Electric motors rarely fail without warning. In most cases, they run hotter than they should long before they stop turning. That heat might come from a failing connection, excessive resistance, overload, poor ventilation, friction in a bearing, or a mechanical issue that forces the motor to work harder than normal. The challenge is that traditional checks often miss early-stage problems because they rely on shutdown inspections, intermittent measurements, or symptoms that appear late in the failure cycle.
Infrared thermography changes that. It is one of the few diagnostic methods that lets you visualize thermal performance instantly while equipment is operating, and then quantify what you see using precise non-contact temperature measurement.

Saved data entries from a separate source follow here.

-- ==== Sys2Proof/Config.lean ====
section
/-! DEFINITION. What an implementation fixes: the two sizes the spec leaves as open parameters of a hardware
realisation (R5, D3, D4). The machine of this model has an unbounded index and an unbounded stack, so no step reads
them; Safety.lean says which programs a realisation runs. There is no free value here: the spec leaves no result open. -/

namespace Sys2Proof

/-- The open size parameters of one hardware realisation (R5): `IP_WIDTH` and `STACK_DEPTH`. -/
structure Realisation where
  /-- Number of bits of the instruction pointer register (R9 (d)). -/
  ipWidth : Nat
  /-- Number of cells of the stack (R14). -/
  stackDepth : Nat
  deriving DecidableEq, Repr

end Sys2Proof
end

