theorem State.remaining_tail {s t : State} {b : Byte} {rest : List Byte} (h : s.remaining (b :: rest))
    (hstep : step s = .next t) (hip : t.ip = s.ip + 1) : t.remaining rest := by
  obtain ⟨hlen, hread⟩ := h
  obtain ⟨hprog, hlen', _⟩ := step_keeps_parameters hstep
  rw [List.length_cons] at hlen hread
  refine ⟨by omega, fun j hj => ?_⟩
  rw [hprog, hip, Nat.add_assoc, Nat.add_comm 1 j, hread (j + 1) (Nat.succ_lt_succ hj), List.getElem?_cons_succ]

/-- From any running core, as many steps as there are bytes left and one more leave what the interpreter answers for
these bytes. -/
theorem steps_agree_with_interpret (rest : List Byte) {s : State} (hr : s.run = .running) (hrest : s.remaining rest) :
    ∃ t, steps (rest.length + 1) s = .next t ∧ t.result = s.interpretRest rest := by
  induction rest generalizing s with
  | nil =>
    have hend : s.progLen ≤ s.ip := hrest.1.le
    exact ⟨_, steps_succ_of_step (step_end s hr hend) 0, rfl⟩
  | cons b rest ih =>
    obtain ⟨hl, hb⟩ := State.remaining_cons hrest
    obtain ⟨u, hstep, hc⟩ := fetchCase_exists s b hr hl hb
    rw [List.length_cons, steps_succ_of_step hstep]
    rcases hc.interpretRest hr hl hb rest with ⟨hru, hip, same⟩ | ⟨stays, same⟩
    · rw [same]
      exact ih hru (State.remaining_tail hrest hstep hip)
    · exact ⟨u, steps_of_step_self stays _, same.symm⟩

/-- Settles O52: the start is a running core before the whole buffer, with nothing taken or written. -/
theorem runAgreesWithTheInterpreter : Obligations.RunAgreesWithTheInterpreter := by
  intro buffer lines tail
  obtain ⟨t, ht, same⟩ := steps_agree_with_interpret buffer rfl (State.remaining_start buffer lines tail)
  rw [runBuffer_of_steps ht, same]
  rfl

end Sys2Proof.Machine
end

section
/-! PROOFS. A run as its sequence of events (20_memory.md section 4, R32). -/

namespace Sys2Proof.Machine

/-! ### The events of one step -/

theorem stepEvents_terminal {s : State} (h : s.terminal = true) : stepEvents s = [] := by
  rw [stepEvents, if_pos h]

theorem instrEvents_read_line {s : State} {l : Line} (hline : s.lines[s.k]? = some l) :
    instrEvents s .read = [.inLine l] := by
  rw [instrEvents, s.inputLine_line l hline]

theorem instrEvents_read_eoi {s : State} (hline : s.lines[s.k]? = none) (htail : s.tail = .eoi) :
    instrEvents s .read = [.inEoi] := by
  rw [instrEvents, s.inputLine_eoi hline htail]

theorem instrEvents_read_hold {s : State} (hline : s.lines[s.k]? = none) (htail : s.tail = .pending) :
    instrEvents s .read = [] := by
  rw [instrEvents, s.inputLine_hold hline htail]

theorem instrEvents_print_cons {s : State} {v : Byte} {rest : List Byte} (hs : s.stack = v :: rest) :
    instrEvents s .print = [.out v] := by
  rw [instrEvents, hs]

theorem instrEvents_print_nil {s : State} (hs : s.stack = []) : instrEvents s .print = [.exit 2] := by
  rw [instrEvents, hs]

theorem instrEvents_add {s : State} (h : 2 ≤ s.depth) : instrEvents s .add = [] :=
  if_neg (Nat.not_lt.mpr h)

theorem instrEvents_add_short {s : State} (h : s.depth < 2) : instrEvents s .add = [.exit 2] :=
  if_pos h

section
variable {s : State} {b : Byte} (hr : s.run = .running) (hl : s.ip < s.progLen) (hb : s.prog.read s.ip = some b)
include hr hl hb

theorem stepEvents_op {i : Instr} (hd : decodeByte b = .op i) : stepEvents s = instrEvents s i := by
  simp [stepEvents, s.terminal_false_iff.mpr hr, Nat.not_le.mpr hl, State.fetch, hb, hd]

theorem stepEvents_unknown (hop : isOpcode b = false) : stepEvents s = [.exit 3] := by
  simp [stepEvents, s.terminal_false_iff.mpr hr, Nat.not_le.mpr hl, State.fetch, hb,
    (decodeByte_unknown_iff b).mpr hop]

end

/-! ### The events of many steps -/

theorem trace_succ_of_step {s t : State} (h : step s = .next t) (n : Nat) :
    trace (n + 1) s = stepEvents s ++ trace n t := by
  rw [trace, h]

theorem trace_one (s : State) : trace 1 s = stepEvents s := by
  rw [trace]
  cases step s <;> exact List.append_nil _

theorem trace_terminal {s : State} (h : s.terminal = true) (n : Nat) : trace n s = [] := by
  induction n with
  | zero => rfl
  | succ n ih => rw [trace_succ_of_step (step_terminal s h), stepEvents_terminal h, ih, List.append_nil]

theorem trace_append {m : Nat} {s t : State} (h : steps m s = .next t) (n : Nat) :
    trace (m + n) s = trace m s ++ trace n t := by
  induction m generalizing s with
  | zero =>
    cases h
    rw [Nat.zero_add]
    rfl
  | succ m ih =>
    obtain ⟨u, hu, hm⟩ := exists_step_of_steps_succ h
    rw [Nat.add_right_comm, trace_succ_of_step hu, trace_succ_of_step hu, ih hm, List.append_assoc]

/-! ### What the events account for -/

/-- An Exit event is the last one (R32). -/
def exitOnlyLast (events : List Event) : Prop :=
  ∀ before e after, events = before ++ e :: after → e.exitStatus ≠ none → after = []

theorem exitOnlyLast_nil : exitOnlyLast [] := by
  intro before e after h
  simp at h

theorem exitOnlyLast_singleton (e : Event) : exitOnlyLast [e] := by
  intro before f after h _
  have lengths : 1 = before.length + (after.length + 1) := by
    simpa only [List.length_append, List.length_cons, List.length_nil] using congrArg List.length h
  exact List.eq_nil_of_length_eq_zero (by omega)

/-- Events without an Exit may stand before any others. -/
theorem exitOnlyLast_append {es fs : List Event} (noExit : es.filterMap Event.exitStatus = [])
    (h : exitOnlyLast fs) : exitOnlyLast (es ++ fs) := by
  intro before e after heq hexit
  rcases List.append_eq_append_iff.mp heq with ⟨front, _, hfs⟩ | ⟨back, hes, hrest⟩
  · exact h front e after hfs hexit
  · cases back with
    | nil => exact h [] e after hrest.symm hexit
    | cons f back =>
      obtain ⟨rfl, _⟩ := List.cons.inj hrest
      have inFront : e ∈ es := hes ▸ List.mem_append_right before List.mem_cons_self
      exact absurd (List.filterMap_eq_nil_iff.mp noExit e inFront) hexit

/-- The events between two states of a run say what the outside saw of it: the output, the lines taken, and the exit
(R32). -/
structure State.Accounts (s : State) (events : List Event) (t : State) : Prop where
  out : t.out = s.out ++ events.filterMap Event.outByte
  lines : s.lines.drop s.k = events.filterMap Event.inputLine ++ s.lines.drop t.k
  k : t.k = s.k + (events.filterMap Event.inputLine).length
  exit : events.filterMap Event.exitStatus = if s.run = .running then t.statusPort.toList else []
  exitLast : exitOnlyLast events

theorem State.statusPort_of_running {s : State} (h : s.run = .running) : s.statusPort = none := by
  rw [State.statusPort, h, statusOf]

/-- No Exit event is due where the core did not end. -/
theorem exitStatuses_eq_of_running {s t : State} {events : List Event}
    (noExit : events.filterMap Event.exitStatus = []) (hrun : s.run = .running → t.run = .running) :
    events.filterMap Event.exitStatus = if s.run = .running then t.statusPort.toList else [] := by
  rw [noExit]
  split
  next hr =>
    rw [State.statusPort_of_running (hrun hr)]
    rfl
  next => rfl
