/-- Format M: D, A, KG, OFS (signed). -/
structure FmtM where
  d : BitVec 5
  a : BitVec 5
  kg : BitVec 3
  ofs : BitVec 13
deriving DecidableEq, Repr

/-- Format B: KN, COND, OFS (signed, in words). -/
structure FmtB where
  kn : BitVec 3
  cond : BitVec 3
  ofs : BitVec 20
deriving DecidableEq, Repr

/-- Format P: KD, KA, KB, KG, IMM. -/
structure FmtP where
  kd : BitVec 3
  ka : BitVec 3
  kb : BitVec 3
  kg : BitVec 3
  imm : BitVec 8
deriving DecidableEq, Repr

/-- Format C: KD, the zero bits, A, B, KG. -/
structure FmtC where
  kd : BitVec 3
  z : BitVec 2
  a : BitVec 5
  b : BitVec 5
  kg : BitVec 3
deriving DecidableEq, Repr

/-- Format G: D, A, B, KG, DIST, MODE. -/
structure FmtG where
  d : BitVec 5
  a : BitVec 5
  b : BitVec 5
  kg : BitVec 3
  dist : BitVec 5
  mode : BitVec 3
deriving DecidableEq, Repr

/-- Format A: KN, EL, LINE, the zero bits. -/
structure FmtA where
  kn : BitVec 3
  el : BitVec 2
  line : BitVec 4
  z : BitVec 17
deriving DecidableEq, Repr

/-- Format X: the fields of format R and the extension word. -/
structure FmtX where
  d : BitVec 5
  a : BitVec 5
  b : BitVec 5
  kg : BitVec 3
  imm32 : BitVec 32
deriving DecidableEq, Repr

/-! Frames as the parsers decode them (log 6). -/

/-- One PMU block of a C37.118 data frame, its fields as raw bits (04_ingest_streams.md R113). -/
structure C37Block where
  stat : Nat
  ph : List (Nat × Nat)
  freq : Nat
  dfreq : Nat
  an : List Nat
  dg : List Nat
deriving DecidableEq, Repr

/-- A C37.118 frame: SYNC version and type (0 data, 1 header, 2 CFG-1, 3 CFG-2, 4 command, 5 CFG-3), and its fields. -/
structure C37Frame where
  version : Nat
  ftype : Nat
  size : Nat
  idcode : Nat
  soc : Nat
  fracsec : Nat
  chkOk : Bool
  cmd : Nat
  blocks : List C37Block
deriving DecidableEq, Repr

/-- One ASDU of an R-SV frame: refrTm (seconds and 24-bit fraction of UTC), smpSynch, and each member with its quality
(0 good, 1 questionable, 2 invalid, 3 test) (04_ingest_streams.md R114). -/
structure RsvAsdu where
  sec : Nat
  frac : Nat
  smpSynch : Nat
  ph : List (Nat × Nat × Nat)
  freq : Nat × Nat
  rocof : Nat × Nat
  an : List (Nat × Nat)
deriving DecidableEq, Repr

/-- An R-SV frame: does it decode within R114, its session identifier, APPID, simulation bit, and its signature (key identifier, tag). -/
structure RsvFrame where
  decodeOk : Bool
  sid : Nat
  svPayload : Bool
  encrypted : Bool
  sim : Bool
  appid : Nat
  sig : Option (Nat × Nat)
  iv : List Nat
  body : List Nat
  asdus : List RsvAsdu
deriving DecidableEq, Repr

/-- What an Ethernet frame carries. -/
inductive EthPayload where
  | c37 (f : C37Frame)
  | rsv (f : RsvFrame)
  | other
deriving DecidableEq, Repr

/-- The kinds of destination address that R109 tells apart. -/
inductive EthDst where
  | own
  | broadcast
  | multicast
  | foreign
deriving DecidableEq, Repr

/-- A received Ethernet frame (04_ingest_streams.md R109, R110): `rct` is the LAN of a valid redundancy control trailer. -/
structure EthFrame where
  len : Nat
  fcsOk : Bool
  dst : EthDst
  tags : Nat
  ipOk : Bool
  fragment : Bool
  ipv6 : Bool
  srcIp : Nat
  udpSrc : Nat
  udpDst : Nat
  rct : Option (Fin 2)
  payload : EthPayload
deriving DecidableEq, Repr

/-- A decoded IRIG-B frame (03_time_base.md R97): B124 or B004, whether its control functions are those of IEEE 1344, the parity check; whether it gives a
year; its time of day as seconds of its own scale from 1970, and within the year; of the extensions: a leap second pending and whether it is a deletion,
daylight saving, the local offset in half hours (local time less UTC), the time quality. -/
structure IrigFrame where
  b124 : Bool
  ext : Bool
  parityOk : Bool
  hasYear : Bool
  sec : Nat
  secOfYear : Nat
  leap : Option Bool
  dst : Bool
  offset : Int
  quality : Nat
deriving DecidableEq, Repr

Because “nearly everything that uses or transmits power gets hot before it fails,” IR inspections are a practical way to catch developing motor problems early, prioritize corrective actions, and reduce the risk of unplanned downtime, production loss, power outages, fires, and catastrophic failures.
This article explains why motors heat up before failure, what infrared thermography can reveal, the most common motor failure risks detected through IR inspections, and how to build an IR program that actually prevents failures rather than just documenting them.
Why Motors Get Hot Before They Fail
Heat is a leading indicator because it is often the first measurable sign that something has changed. When an electrical connection degrades, resistance increases and heat rises. When a motor is overloaded, current increases and internal losses show up as higher temperature. When bearings lose lubrication or begin to fail, friction turns into heat. When ventilation is restricted, a motor can no longer shed heat at the rate it is generating it.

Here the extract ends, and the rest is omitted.